# Your objective
Write out the stretch of lines below that begins at the line with "(s.eosReady c i idx lane = none → x.retiring" and ends at the line with "(∀ ins, s.eosReady", including both, exactly as given and nothing more.

==========

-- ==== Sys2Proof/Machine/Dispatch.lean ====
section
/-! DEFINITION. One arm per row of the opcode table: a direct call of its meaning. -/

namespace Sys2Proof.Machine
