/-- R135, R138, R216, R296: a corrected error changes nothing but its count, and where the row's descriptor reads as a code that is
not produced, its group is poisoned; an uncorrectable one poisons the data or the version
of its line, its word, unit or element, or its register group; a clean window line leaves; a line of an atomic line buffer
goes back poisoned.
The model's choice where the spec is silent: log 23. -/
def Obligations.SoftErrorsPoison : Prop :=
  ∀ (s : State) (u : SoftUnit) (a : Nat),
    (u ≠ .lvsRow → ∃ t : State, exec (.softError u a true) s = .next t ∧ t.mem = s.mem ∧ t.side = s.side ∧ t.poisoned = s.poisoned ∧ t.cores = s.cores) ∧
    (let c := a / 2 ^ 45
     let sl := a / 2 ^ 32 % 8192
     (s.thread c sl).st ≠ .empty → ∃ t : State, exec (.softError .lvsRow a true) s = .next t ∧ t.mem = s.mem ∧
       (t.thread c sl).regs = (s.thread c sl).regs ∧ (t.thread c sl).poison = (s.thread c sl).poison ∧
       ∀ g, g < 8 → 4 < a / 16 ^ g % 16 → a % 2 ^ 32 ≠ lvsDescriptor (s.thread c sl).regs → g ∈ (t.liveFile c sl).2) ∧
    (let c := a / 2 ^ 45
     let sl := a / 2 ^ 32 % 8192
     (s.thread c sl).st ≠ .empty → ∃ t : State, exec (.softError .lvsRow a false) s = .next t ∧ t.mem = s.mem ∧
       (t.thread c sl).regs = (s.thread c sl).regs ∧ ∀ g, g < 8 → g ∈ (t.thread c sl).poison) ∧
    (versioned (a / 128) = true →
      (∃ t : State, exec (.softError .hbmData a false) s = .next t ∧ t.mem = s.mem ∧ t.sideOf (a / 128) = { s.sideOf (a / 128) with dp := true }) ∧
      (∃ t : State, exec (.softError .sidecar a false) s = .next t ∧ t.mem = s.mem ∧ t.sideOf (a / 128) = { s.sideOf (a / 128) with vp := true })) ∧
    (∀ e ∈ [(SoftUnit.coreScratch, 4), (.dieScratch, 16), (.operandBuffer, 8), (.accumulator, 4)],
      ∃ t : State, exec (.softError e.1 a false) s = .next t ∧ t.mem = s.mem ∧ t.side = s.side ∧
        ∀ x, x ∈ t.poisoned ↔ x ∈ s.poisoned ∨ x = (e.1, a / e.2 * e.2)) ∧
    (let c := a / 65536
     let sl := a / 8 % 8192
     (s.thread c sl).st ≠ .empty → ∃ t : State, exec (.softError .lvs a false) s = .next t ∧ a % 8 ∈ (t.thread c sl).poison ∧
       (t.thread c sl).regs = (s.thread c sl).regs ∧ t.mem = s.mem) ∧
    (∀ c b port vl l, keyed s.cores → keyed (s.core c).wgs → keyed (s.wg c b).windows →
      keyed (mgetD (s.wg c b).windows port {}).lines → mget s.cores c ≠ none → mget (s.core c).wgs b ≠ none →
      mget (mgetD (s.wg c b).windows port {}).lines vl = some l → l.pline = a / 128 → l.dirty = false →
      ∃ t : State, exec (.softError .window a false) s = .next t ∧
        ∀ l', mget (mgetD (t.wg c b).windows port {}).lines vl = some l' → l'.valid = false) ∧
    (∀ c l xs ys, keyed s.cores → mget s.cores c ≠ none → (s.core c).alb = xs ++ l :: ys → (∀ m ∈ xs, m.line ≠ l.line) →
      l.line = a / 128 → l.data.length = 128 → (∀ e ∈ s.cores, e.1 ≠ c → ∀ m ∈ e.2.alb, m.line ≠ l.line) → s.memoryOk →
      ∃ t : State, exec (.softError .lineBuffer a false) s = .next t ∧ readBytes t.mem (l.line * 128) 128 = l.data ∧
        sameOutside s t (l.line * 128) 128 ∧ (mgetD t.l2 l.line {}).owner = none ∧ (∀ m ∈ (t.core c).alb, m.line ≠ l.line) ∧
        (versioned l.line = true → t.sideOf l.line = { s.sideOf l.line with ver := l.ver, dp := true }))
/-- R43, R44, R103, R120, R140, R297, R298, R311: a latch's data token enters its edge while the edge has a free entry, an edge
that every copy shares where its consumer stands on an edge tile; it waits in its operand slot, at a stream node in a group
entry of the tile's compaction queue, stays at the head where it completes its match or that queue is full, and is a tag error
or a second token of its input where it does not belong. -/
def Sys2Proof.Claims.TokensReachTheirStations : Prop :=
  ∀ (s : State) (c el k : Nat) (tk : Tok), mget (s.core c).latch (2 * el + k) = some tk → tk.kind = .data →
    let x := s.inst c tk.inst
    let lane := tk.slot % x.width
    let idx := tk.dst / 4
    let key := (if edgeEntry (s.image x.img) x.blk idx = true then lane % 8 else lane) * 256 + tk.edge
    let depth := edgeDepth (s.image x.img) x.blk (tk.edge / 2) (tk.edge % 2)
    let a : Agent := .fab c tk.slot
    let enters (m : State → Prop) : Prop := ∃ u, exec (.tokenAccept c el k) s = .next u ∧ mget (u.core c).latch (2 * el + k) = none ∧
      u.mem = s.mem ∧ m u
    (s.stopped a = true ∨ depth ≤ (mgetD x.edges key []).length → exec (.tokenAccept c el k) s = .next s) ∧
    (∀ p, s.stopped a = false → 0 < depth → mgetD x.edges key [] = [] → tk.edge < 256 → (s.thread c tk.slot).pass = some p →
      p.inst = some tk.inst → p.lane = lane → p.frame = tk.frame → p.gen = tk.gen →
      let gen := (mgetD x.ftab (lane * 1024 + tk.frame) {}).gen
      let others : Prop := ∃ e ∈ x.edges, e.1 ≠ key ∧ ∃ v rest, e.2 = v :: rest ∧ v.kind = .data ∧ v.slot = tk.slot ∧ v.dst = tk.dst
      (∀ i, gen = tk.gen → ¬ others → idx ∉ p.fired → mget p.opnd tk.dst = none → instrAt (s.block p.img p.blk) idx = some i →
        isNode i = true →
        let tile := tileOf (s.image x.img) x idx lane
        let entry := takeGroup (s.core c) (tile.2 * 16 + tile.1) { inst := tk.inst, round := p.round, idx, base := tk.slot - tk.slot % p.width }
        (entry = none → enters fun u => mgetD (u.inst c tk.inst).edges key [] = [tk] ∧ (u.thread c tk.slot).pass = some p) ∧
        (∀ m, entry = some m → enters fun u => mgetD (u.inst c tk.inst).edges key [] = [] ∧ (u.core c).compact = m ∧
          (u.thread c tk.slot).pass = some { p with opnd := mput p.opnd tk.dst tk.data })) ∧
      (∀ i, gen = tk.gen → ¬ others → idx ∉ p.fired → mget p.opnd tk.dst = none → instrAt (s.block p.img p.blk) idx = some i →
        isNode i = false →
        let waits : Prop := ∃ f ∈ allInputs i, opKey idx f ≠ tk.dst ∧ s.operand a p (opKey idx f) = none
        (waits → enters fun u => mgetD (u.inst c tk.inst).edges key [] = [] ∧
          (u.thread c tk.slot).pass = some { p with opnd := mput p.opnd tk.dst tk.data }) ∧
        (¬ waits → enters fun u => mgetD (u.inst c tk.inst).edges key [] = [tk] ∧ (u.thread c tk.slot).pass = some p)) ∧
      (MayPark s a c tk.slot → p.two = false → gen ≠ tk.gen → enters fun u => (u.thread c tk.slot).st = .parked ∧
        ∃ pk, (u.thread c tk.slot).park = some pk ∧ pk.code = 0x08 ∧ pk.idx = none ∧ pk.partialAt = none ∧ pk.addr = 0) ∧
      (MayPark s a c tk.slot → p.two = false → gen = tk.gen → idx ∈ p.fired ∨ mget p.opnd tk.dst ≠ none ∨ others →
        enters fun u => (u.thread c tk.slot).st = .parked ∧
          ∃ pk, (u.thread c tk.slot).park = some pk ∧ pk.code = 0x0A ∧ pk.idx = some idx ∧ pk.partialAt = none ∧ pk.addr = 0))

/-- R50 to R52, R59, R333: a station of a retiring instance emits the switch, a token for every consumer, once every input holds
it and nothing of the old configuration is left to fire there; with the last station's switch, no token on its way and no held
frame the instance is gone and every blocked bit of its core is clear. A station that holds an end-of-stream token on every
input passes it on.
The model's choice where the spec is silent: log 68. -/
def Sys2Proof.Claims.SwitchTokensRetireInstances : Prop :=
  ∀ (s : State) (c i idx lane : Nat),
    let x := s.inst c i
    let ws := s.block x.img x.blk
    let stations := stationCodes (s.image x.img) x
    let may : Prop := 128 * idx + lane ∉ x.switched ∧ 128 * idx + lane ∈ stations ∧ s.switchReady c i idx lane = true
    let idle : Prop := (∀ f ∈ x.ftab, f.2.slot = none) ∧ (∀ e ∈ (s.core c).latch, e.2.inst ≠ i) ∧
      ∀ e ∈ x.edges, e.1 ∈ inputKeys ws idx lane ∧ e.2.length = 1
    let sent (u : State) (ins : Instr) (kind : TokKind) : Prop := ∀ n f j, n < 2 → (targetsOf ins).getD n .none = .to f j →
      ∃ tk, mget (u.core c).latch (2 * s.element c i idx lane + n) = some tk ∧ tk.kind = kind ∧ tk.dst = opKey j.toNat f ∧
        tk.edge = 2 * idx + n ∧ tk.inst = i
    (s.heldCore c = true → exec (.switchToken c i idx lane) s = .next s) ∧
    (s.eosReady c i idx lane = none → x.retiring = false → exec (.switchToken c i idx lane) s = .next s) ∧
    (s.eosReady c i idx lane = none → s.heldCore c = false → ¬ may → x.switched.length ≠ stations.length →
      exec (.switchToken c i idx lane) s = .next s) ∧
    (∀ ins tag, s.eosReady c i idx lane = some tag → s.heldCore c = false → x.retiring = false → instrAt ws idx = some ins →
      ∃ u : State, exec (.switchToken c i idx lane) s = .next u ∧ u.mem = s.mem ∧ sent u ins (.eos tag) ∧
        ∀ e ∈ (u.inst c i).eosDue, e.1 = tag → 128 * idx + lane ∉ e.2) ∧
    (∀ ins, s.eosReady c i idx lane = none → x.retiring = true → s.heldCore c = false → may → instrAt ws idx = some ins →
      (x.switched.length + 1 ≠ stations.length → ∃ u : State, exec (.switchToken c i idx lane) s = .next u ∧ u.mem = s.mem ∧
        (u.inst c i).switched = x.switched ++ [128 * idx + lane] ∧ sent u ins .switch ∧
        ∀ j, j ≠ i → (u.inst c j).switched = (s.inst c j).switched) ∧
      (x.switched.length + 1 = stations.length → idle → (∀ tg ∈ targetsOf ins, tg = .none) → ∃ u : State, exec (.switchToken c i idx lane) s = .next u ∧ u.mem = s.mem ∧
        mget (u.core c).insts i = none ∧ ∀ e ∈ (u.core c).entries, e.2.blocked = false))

==========

# Reply
    (s.eosReady c i idx lane = none → x.retiring = false → exec (.switchToken c i idx lane) s = .next s) ∧
    (s.eosReady c i idx lane = none → s.heldCore c = false → ¬ may → x.switched.length ≠ stations.length →
      exec (.switchToken c i idx lane) s = .next s) ∧
    (∀ ins tag, s.eosReady c i idx lane = some tag → s.heldCore c = false → x.retiring = false → instrAt ws idx = some ins →
      ∃ u : State, exec (.switchToken c i idx lane) s = .next u ∧ u.mem = s.mem ∧ sent u ins (.eos tag) ∧
        ∀ e ∈ (u.inst c i).eosDue, e.1 = tag → 128 * idx + lane ∉ e.2) ∧
    (∀ ins, s.eosReady c i idx lane = none → x.retiring = true → s.heldCore c = false → may → instrAt ws idx = some ins →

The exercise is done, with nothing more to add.